Further on, its very expensive starting thousands of processes, for each
transaction maybe one.

> and that's absolutely not requiid for the
> application level multiprocessing that you're talking about.  Multi-tasking
> will do fine here, and RPG (in fact, any AS/400 language) just fine.

you don't need Multithreading for parallelism, but you need shared memory for
easy communication, its just more comfortable. How to get back the calculated
amount from a diffrent process??

>
> > 2. Application Server:
> > Multiple connections to one database possible for java, impossible for
> > embedded SQL in COBOL or RPG, SQL CLI I don't know; I didn't do that up
> > to now.
>
> I'm not sure what you mean by this.  You can easily have multiple cursors
> open in RPG, why is that not enough?

Because only one server job handles all open cursors on the same connection,
there can't be parallelism.
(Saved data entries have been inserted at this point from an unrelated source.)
-- ==== Sys2Proof/Machine/TrigCmds.lean ====
section
/-! DEFINITION. The meanings of the trigger commands: TRIGGER cells from frames, send and panel events, and the trigger
and capture requests (chapter 7). -/

namespace Sys2Proof.Machine

/-! ### Events -/

/-- The captured rack time of a TRIGGER cell: its arrival less D (R113). -/
def compensatedTime (s : State) (n : Link) : Time := fitTime ((s.rack.toNat : Int) - ((s.sync n).delay.getD 0 : Nat))

/-- A TRIGGER cell handed to the Trigger Unit; one of the wrong length makes no capture (R131, R183). -/
def takeTriggerCell (n : Link) (c : RxCell) (s : State) : State :=
  if c.body.length = 4 then
    makeCapture (.triggerCell n) (.link n) (compensatedTime s n) (s.sync n).delay.isNone (some c.stamp)
      (some ((c.body.getD 0 0).extractLsb' 0 4)) s
  else s

/-- TRIGGER_CELL_RECEIVED (R131). -/
def execTriggerCellReceived (n : Link) (cell : RxCell) (s : State) : Outcome :=
  .next (receive n (takeTriggerCell n cell) s)

/-- SEND_EVENT (R121, R122): the rack time reaches the send time of an ARMED entry. -/
def execSendEvent (i : TrigIx) (s : State) : Outcome :=
  .next (
    if (s.trig i).state = .armed then
      let s := advanceToRack ((s.trig i).compare.toNat - s.lead) s
      if sendDue s (s.trig i) then sendNow i false s else s
    else s)

/-- PANEL_EVENT (R123): the rack time reaches the compare time of a pending pulse. -/
def execPanelEvent (i : TrigIx) (s : State) : Outcome :=
  .next (
    match (s.trig i).pulse with
    | some p =>
      let s := advanceToRack p.compare.toNat s
      if p.compare.toNat ≤ s.rack.toNat then panelNow i s else s
    | none => s)

/-! ### Arming (R119, R120) -/

/-- The entry that TRIG_ARM writes, but for its pending pulse, which is kept (R117, R119). -/
def armedEntry (rq : Requester) (a : ArmArgs) (pulse : Option PendingPulse) : TrigEntry :=
  { state := match a.mode with
      | .atTime => .armed
      | .onCapture => .waiting
    owner := some rq, mode := a.mode, compare := a.compare, period := a.period, repeats := a.repeats, source := a.source,
    delay := a.delay, targets := a.targets, code := a.code, outcome := .none, fires := 0, skips := 0, missedTargets := 0,
    missedCaptures := 0, pulse := pulse }

/-- The entry is written, and an ARMED one is tested at once (R119, R121). -/
def armTrig (i : TrigIx) (rq : Requester) (a : ArmArgs) (s : State) : State × Reply :=
  (testArmed (s.modTrig i fun e => armedEntry rq a e.pulse) i, .ok (enc8 i.val))

/-- Check 2 of Table 7.3 (1). -/
def mayArm (s : State) (rq : Requester) (i : TrigIx) : Bool :=
  mayModifyTrig s rq i && (decide ((s.trig i).owner = none) || decide ((s.trig i).owner = some rq))

/-- R119, Table 7.3 (1). That a missing index byte fails at check 1 and missing later bytes at check 3, after the
access check, is the model's choice (DEDUCED, log 20). -/
def trigArmBody (q : Request) (s : State) : State × Reply :=
  match indexArg 16 q.args with
  | none => refuse .badArg s
  | some i =>
    if mayArm s q.requester i then
      match armArgs s.lead (q.args.drop 1) with
      | none => refuse .badArg s
      | some a =>
        if (s.trig i).state = .free ∨ (s.trig i).state = .done then armTrig i q.requester a s else refuse .state s
    else refuse .noAccess s

/-- TRIG_ARM (R119). -/
def execTrigArm (q : Request) (s : State) : Outcome := .next (serve kindTrigArm false q (trigArmBody q) s)

/-- An entry that ANY may take (R120). -/
def qualifies (s : State) (rq : Requester) (i : TrigIx) : Bool :=
  (decide ((s.trig i).state = .free) && mayModifyTrig s rq i)
    || (decide ((s.trig i).state = .done) && decide ((s.trig i).owner = some rq))

/-- R120. -/
def trigArmAnyBody (q : Request) (s : State) : State × Reply :=
  match armArgs s.lead (q.args.drop 1) with
  | none => refuse .badArg s
  | some a =>
    match allTrigs.find? (qualifies s q.requester) with
    | some i => armTrig i q.requester a s
    | none => refuse .full s

/-- TRIG_ARM with ANY (R120). -/
def execTrigArmAny (q : Request) (s : State) : Outcome := .next (serve kindTrigArm false q (trigArmAnyBody q) s)

/-! ### Cancel, release, read, configure (R118, R129, R130) -/

/-- The index and the permission of the requests that name an entry. That a missing index byte fails before the access
check is the model's choice (DEDUCED, log 20). -/
def onTrig (q : Request) (allowed : State → Requester → TrigIx → Bool) (body : TrigIx → State → State × Reply)
    (s : State) : State × Reply :=
  match indexArg 16 q.args with
  | none => refuse .badArg s
  | some i => if allowed s q.requester i then body i s else refuse .noAccess s

/-- R129. -/
def cancelTrig (i : TrigIx) (s : State) : State × Reply :=
  if (s.trig i).state = .waiting ∨ (s.trig i).state = .armed then (finishTrig i .cancelledRequest id s, .of .ok)
  else refuse .state s

def trigCancelBody (q : Request) (s : State) : State × Reply := onTrig q mayModifyTrig cancelTrig s

/-- TRIG_CANCEL (R129). -/
def execTrigCancel (q : Request) (s : State) : Outcome := .next (serve kindTrigCancel false q (trigCancelBody q) s)

/-- DONE to FREE, the pending pulse kept (R117, R130). -/
def releaseTrig (i : TrigIx) (s : State) : State × Reply :=
  if (s.trig i).state = .done then (s.modTrig i fun e => { TrigEntry.free with pulse := e.pulse }, .of .ok)
  else refuse .state s

def trigReleaseBody (q : Request) (s : State) : State × Reply := onTrig q mayModifyTrig releaseTrig s

/-- TRIG_RELEASE (R130). -/
def execTrigRelease (q : Request) (s : State) : Outcome := .next (serve kindTrigRelease false q (trigReleaseBody q) s)

/-- R130. -/
def trigReadBody (q : Request) (s : State) : State × Reply :=
  onTrig q mayReadTrig (fun i s => (s, .ok (trigReadResults s i))) s

/-- TRIG_READ (R130). -/
def execTrigRead (q : Request) (s : State) : Outcome := .next (serve kindTrigRead false q (trigReadBody q) s)

/-- LEAD is stored, clamped, and every ARMED entry is tested against it (R118, R121). -/
def trigConfigBody (q : Request) (s : State) : State × Reply :=
  match read32 q.args with
  | none => refuse .badArg s
  | some (x, _) =>
    (allTrigs.foldl testArmed { s with lead := min x leadMax }, .config (decide (leadMax < x)))

/-- TRIG_CONFIG (R118). -/
def execTrigConfig (q : Request) (s : State) : Outcome := .next (serve kindTrigConfig false q (trigConfigBody q) s)

/-! ### The capture queue (R134) -/

/-- R134. -/
def capturePeekBody (q : Request) (s : State) : State × Reply :=
  if mayRead s q.requester .capture 0 then
    match s.captures with
    | c :: _ => (s, .ok (captureRecord c ++ enc8 s.captures.length))
    | [] => (s, .now .notFound false (enc8 0))
  else refuse .noAccess s

/-- CAPTURE_PEEK (R134). -/
def execCapturePeek (q : Request) (s : State) : Outcome := .next (serve kindCapturePeek false q (capturePeekBody q) s)

/-- R134. -/
def capturePopBody (q : Request) (s : State) : State × Reply :=
  if mayModify s q.requester .capture 0 then
    match s.captures with
    | c :: rest => ({ s with captures := rest }, .ok (captureRecord c ++ enc8 rest.length))
    | [] => refuse .notFound s
  else refuse .noAccess s

/-- CAPTURE_POP (R134). -/
def execCapturePop (q : Request) (s : State) : Outcome := .next (serve kindCapturePop false q (capturePopBody q) s)

end Sys2Proof.Machine
end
In a java environment you can have as many open
cursors you need and all can read from or write to the database at the very
same time, running in diffrent serverjobs on diffrent CPUs. (just another
example: loading a subfile in the background, while the user is editing a
record is impossible in rpg and very easy using java).

>
> > In Java you can use EJBs and it depends on the container, wether it can
> > spread it over multiple JVMs. Maybe that using WebSphere needs
> > the enterprise
> > edition, not available for AS400 (<flame>WebSphere is no
> > strategical product
> > for as400 - as long as the full version of Websphere is not supported!
> > </flame>)
> > In a traditional environment CORBA could be a solution (<flame>AS400 is
> > no strategical product for ibm - as long as CORBA is not allowed to run
> > on as400</flame>). Another approach there is MQ Series, but MQ
> > series compared
> > to EJBs, I suppose that EJBs will be faster and they will be
> > faster in near
> > future definitely.
>
> This is the only place where I might see any benefits of J2EE.  When you
> start building your systems from the ground up to use J2EE in a massively
> parallel environment, EJBs might help, because they might be able to
> distribute the workload transparently to the programmer.
>
> Notice that I say "might be able to".  That's because I have no great faith
> that these techniques can be applied to traditional business applications,
> nor that it will actually help businesses in the long run.  This entire
> discussion revolves around reducing batch processing time, and I'm just not
> certain that the particular problem yet needs a solution, ir at least not
> one of the magnitude you're presenting.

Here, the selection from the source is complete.